South Carolina Electric & Gas Company proposed two resource plans based on the least cost options from 19 scenarios that were modeled for its 2019 integrated resource plan filed with the South Carolina Public Service Commission on Feb. 8. The plans, which detail resource needs from 2019 through 2033, reflect a shortage in base capacity by the winter of 2019. One of the options proposes to add 540 megawatts of natural gas combined cycle generation in 2029. The other seeks to obtain 400 megawatts of solar power purchase contracts with no winter capacity in 2026, and add three 93-megawatt internal combustion turbines in 2029, 2031, and 2033.

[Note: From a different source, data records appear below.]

/-- Set Attention Mask: bits 0 to 4 become the mask, and a cause is masked by its bit; bits 5 to 7 set give
INVALID-FIELD; in FORMATTING it ends BUSY. The attention line is asserted while a cause has its flag set and its
mask bit clear. A masked cause's flag is still set by its event, and still returned by Read Attention. -/
def Obligations.AttentionMaskAndLine : Prop :=
 (∀ (mask : Nat) (s : State), s.live →
    (s.lib.start.state ≠ .formatting → mask < 32 →
      exec (.setAttentionMask mask) s
        = .next (s.after { s.set with mask := BitVec.ofNat 8 mask } s.lib.begin (.good [])))
    ∧ (s.lib.start.state ≠ .formatting → 32 ≤ mask →
      exec (.setAttentionMask mask) s = .next (s.after s.set s.lib.begin (.check .invalidField .none)))
    ∧ (s.lib.start.state = .formatting →
      exec (.setAttentionMask mask) s = .next (s.after s.set s.lib.begin .busy))) ∧
 (∀ s : State, s.attentionLine = true ↔
    ∃ n, n < 8 ∧ s.lib.att.causes.getLsbD n = true ∧ s.set.mask.getLsbD n = false) ∧
 (∀ (n : Nat) (s : State), s.live → s.lib.start.state ≠ .formatting → n < 8 → s.set.mask.getLsbD n = true →
    let t : State := { s with lib := s.lib.setCause n }
    t.lib.att.causes.getLsbD n = true
    ∧ exec .readAttention t = .next (t.after t.set { t.lib.begin with att := { causes := 0, linked := 0 } }
        (.good [⟨1, t.lib.att.causes.toNat⟩, ⟨1, t.set.mask.toNat⟩, ⟨2, t.lib.att.linked.toNat⟩])))

/-- Set Link: the entry of the source takes a suiting action that no other entry holds exclusively, and the
table is returned; the refusals of the three checks; Read Links returns the table. Both are refused in
UNFORMATTED and get BUSY in FORMATTING. -/
def Obligations.SetLinkSetsEntry : Prop :=
 (∀ (source action : Nat) (s : State), s.live →
    (s.lib.start.state = .unformatted →
      exec (.setLink source action) s = .next (s.after s.set s.lib.begin (.check .notFormatted .none))
      ∧ exec .readLinks s = .next (s.after s.set s.lib.begin (.check .notFormatted .none)))
    ∧ (s.lib.start.state = .formatting →
      exec (.setLink source action) s = .next (s.after s.set s.lib.begin .busy)
      ∧ exec .readLinks s = .next (s.after s.set s.lib.begin .busy))
    ∧ (s.serving → source < 1 ∨ 12 < source ∨ 5 < action →
      exec (.setLink source action) s = .next (s.after s.set s.lib.begin (.check .invalidField .none)))
    ∧ (s.serving →
      exec .readLinks s = .next (s.after s.set s.lib.begin (.good (s.set.links.map fun x => ⟨1, x.code⟩))))) ∧
  ∀ (source action : Nat) (a : Action) (s : State), s.live → s.serving →
    1 ≤ source → source ≤ 12 → Action.ofCode? action = some a →
    (a.suits source = true →
      (∀ n, 1 ≤ n → n ≤ 12 → n ≠ source → a.exclusive = true → entryOf s.set.links n ≠ a) →
      exec (.setLink source action) s
        = .next (s.after { s.set with links := s.set.links.set (source - 1) a } s.lib.begin
            (.good ((s.set.links.set (source - 1) a).map fun x => ⟨1, x.code⟩))))
    ∧ (a.suits source = false →
      exec (.setLink source action) s
        = .next (s.after s.set s.lib.begin (.check .linkInvalid (.source source))))
    ∧ (∀ n, a.suits source = true → 1 ≤ n → n ≤ 12 → n ≠ source → a.exclusive = true →
      entryOf s.set.links n = a → (∀ m, 1 ≤ m → m < n → m ≠ source → entryOf s.set.links m ≠ a) →
      exec (.setLink source action) s
        = .next (s.after s.set s.lib.begin (.check .linkConflict (.source n))))

/-- Set Clock: the clock takes the reading and the flag is set; every MOUNTED request with an account is settled to
the old reading: its elapsed seconds are added to the account's drive-seconds, the account's stamp moves on by 1 for
each, and it accrues from the new reading on; every last read time is cleared; every running timer keeps its seconds,
and a deadline kept as a reading is moved with the clock. Where the deadline of the presented posting changes, PRESENT
is sent for it, its alert clear once it has been announced; else nothing is sent to the panel. That a deadline is a
field whose change is presented is read from R130 with R125 (log 58). Set Timers: each value named takes the value
carried, and the eight values are returned; a change of the period length starts the period timer again, and a change
of the threshold makes the scratch-low condition be evaluated. -/
def Obligations.SetClockAndTimers : Prop :=
 (∀ (day second : Nat) (s : State), s.live → s.lib.start.state ≠ .formatting →
    day ≤ 65535 → second ≤ 86399 →
    let new : Clock := ⟨day, second⟩
    let settled (a : Account) (seconds : Nat) : Account := { a with
      driveSeconds := if a.driveSeconds + seconds ≤ 4294967295 then a.driveSeconds + seconds else 4294967295
      overflow := if a.driveSeconds + seconds ≤ 4294967295 then a.overflow else true
      stamp := (a.stamp + 1) % 65536 }
    let seconds (n : Nat) : List Nat := (s.lib.reqs.live.filter fun r => r.state = .mounted).filterMap fun r =>
      if r.account = some n then r.accruedFrom.map fun c => c.elapsed s.set.clock else none
    let moved (p : Prompt) : Prompt := { p with deadline := p.deadline.map (Clock.moved s.set.clock new) }
    let slots := s.lib.prompts.slots.map (Option.map moved)
    ∃ l : Lib, exec (.setClock day second) s
        = .next (s.after { s.set with clock := new, clockSet := true } l (.good []))
      ∧ l = { s.lib.begin with
          acct := { s.lib.acct with accounts := l.acct.accounts }, reqs := { s.lib.reqs with live := l.reqs.live }
          prompts := l.prompts, out := l.out }
      ∧ ((∀ n k p, s.lib.prompts.presented = some n → s.lib.posted? n = some (k, p) → moved p = p) →
          l.prompts = { s.lib.prompts with slots := slots } ∧ l.out = [])
      ∧ (∀ n k p, s.lib.prompts.presented = some n → s.lib.posted? n = some (k, p) → moved p ≠ p →
          let q := { moved p with announced := true }
          let shown : Present := { prompt := q, alert := !p.announced && p.mode ≠ .silent }
          l.prompts = { s.lib.prompts with slots := slots.set k (some q), lastSent := some shown }
            ∧ l.out = [.present shown])
      ∧ (∀ n a, s.lib.account? n = some a →
          l.account? n = some { (seconds n).foldl settled a with lastRead := none })
      ∧ (∀ a ∈ l.acct.accounts, a.lastRead = none)
      ∧ (∀ r ∈ s.lib.reqs.live, r.state = .mounted → r.account ≠ none → r.accruedFrom ≠ none →
          { r with accruedFrom := some new } ∈ l.reqs.live)
      ∧ (∀ tag, (∀ r ∈ s.lib.reqs.live, r.tag = tag → r.state ≠ .mounted) → l.req? tag = s.lib.req? tag)
      ∧ l.reqs.live.map (fun r => { r with accruedFrom := none })
          = s.lib.reqs.live.map (fun r => { r with accruedFrom := none })) ∧
 (∀ (f : TimersBlock) (s : State), s.live → s.serving → timersOk f = true →
    ∃ (t : Timers) (l : Lib),
      (t.step = if f.step.flag = 1 then f.step.value else s.set.timers.step)
      ∧ (t.threading = if f.threading.flag = 1 then f.threading.value else s.set.timers.threading)
      ∧ (t.unload = if f.unload.flag = 1 then f.unload.value else s.set.timers.unload)
      ∧ (t.manual = if f.manual.flag = 1 then f.manual.value else s.set.timers.manual)
      ∧ (t.reannounce = if f.reannounce.flag = 1 then f.reannounce.value else s.set.timers.reannounce)
      ∧ (t.stall = if f.stall.flag = 1 then f.stall.value else s.set.timers.stall)
      ∧ (t.period = if f.period.flag = 1 then f.period.value else s.set.timers.period)
      ∧ (t.threshold = if f.threshold.flag = 1 then f.threshold.value else s.set.timers.threshold)
      ∧ exec (.setTimers f) s
          = .next (s.after { s.set with timers := t } (l.settle { s.set with timers := t })
              (.good [⟨2, t.step⟩, ⟨2, t.threading⟩, ⟨2, t.unload⟩, ⟨2, t.manual⟩, ⟨2, t.reannounce⟩,
                ⟨2, t.stall⟩, ⟨3, t.period⟩, ⟨2, t.threshold⟩]))
      ∧ l = { s.lib.begin with
          acct := { s.lib.acct with periodLeft := l.acct.periodLeft }, cat := { s.lib.cat with low := l.cat.low }
          prompts := l.prompts, out := l.out, notes := l.notes }
      ∧ l.acct.periodLeft
          = (if t.period = s.set.timers.period then s.lib.acct.periodLeft else t.period)
      ∧ l.cat.low = (if t.threshold = s.set.timers.threshold then s.lib.cat.low
          else decide (s.lib.cat.scratch.length < t.threshold))
      ∧ (t.threshold = s.set.timers.threshold → l.prompts = s.lib.prompts ∧ l.out = [] ∧ l.notes = .none))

- The combined cycle plan would add another 540-megawatt plant in the winter of 2040, while the solar option would add seven more 93-megawatt gas peakers from 2035 through 2046.
- The plans show a decrease in capacity of 85 megawatts in 2019 from the loss of the Kapstone generator and 25 megawatts from the expiration of a power purchase contract with Santee Cooper; Kapstone, owned by SCE&G until last year, generates power using coal and biomass.
- The company’s 2019 existing capacity totals to about 5.9 gigawatts of winter capacity, which includes 1.7 gigawatts from coal, 350 megawatts from gas-fired steam, 660 megawatts from nuclear, 2.4 gigawatts from gas turbines, and 800 megawatts from hydro.
- SCE&G observes that since 2017, there has been an increase in interest from independent power producers seeking to interconnect non-DER solar projects.
- Currently, there are about 280 megawatts of non-DER utility scale solar farms in operation on SCE&G’s system; 48 megawatts of DER utility scale solar farms in operation; and 16 megawatts of community solar farms planned or in operation.
- The company expects its supply plans to be “as benign to the environment as possible” owing to its continuing efforts to apply advanced emissions reduction technology to comply with state and federal laws.
- South Carolina Gas & Electric is a subsidiary of Dominion Energy Inc.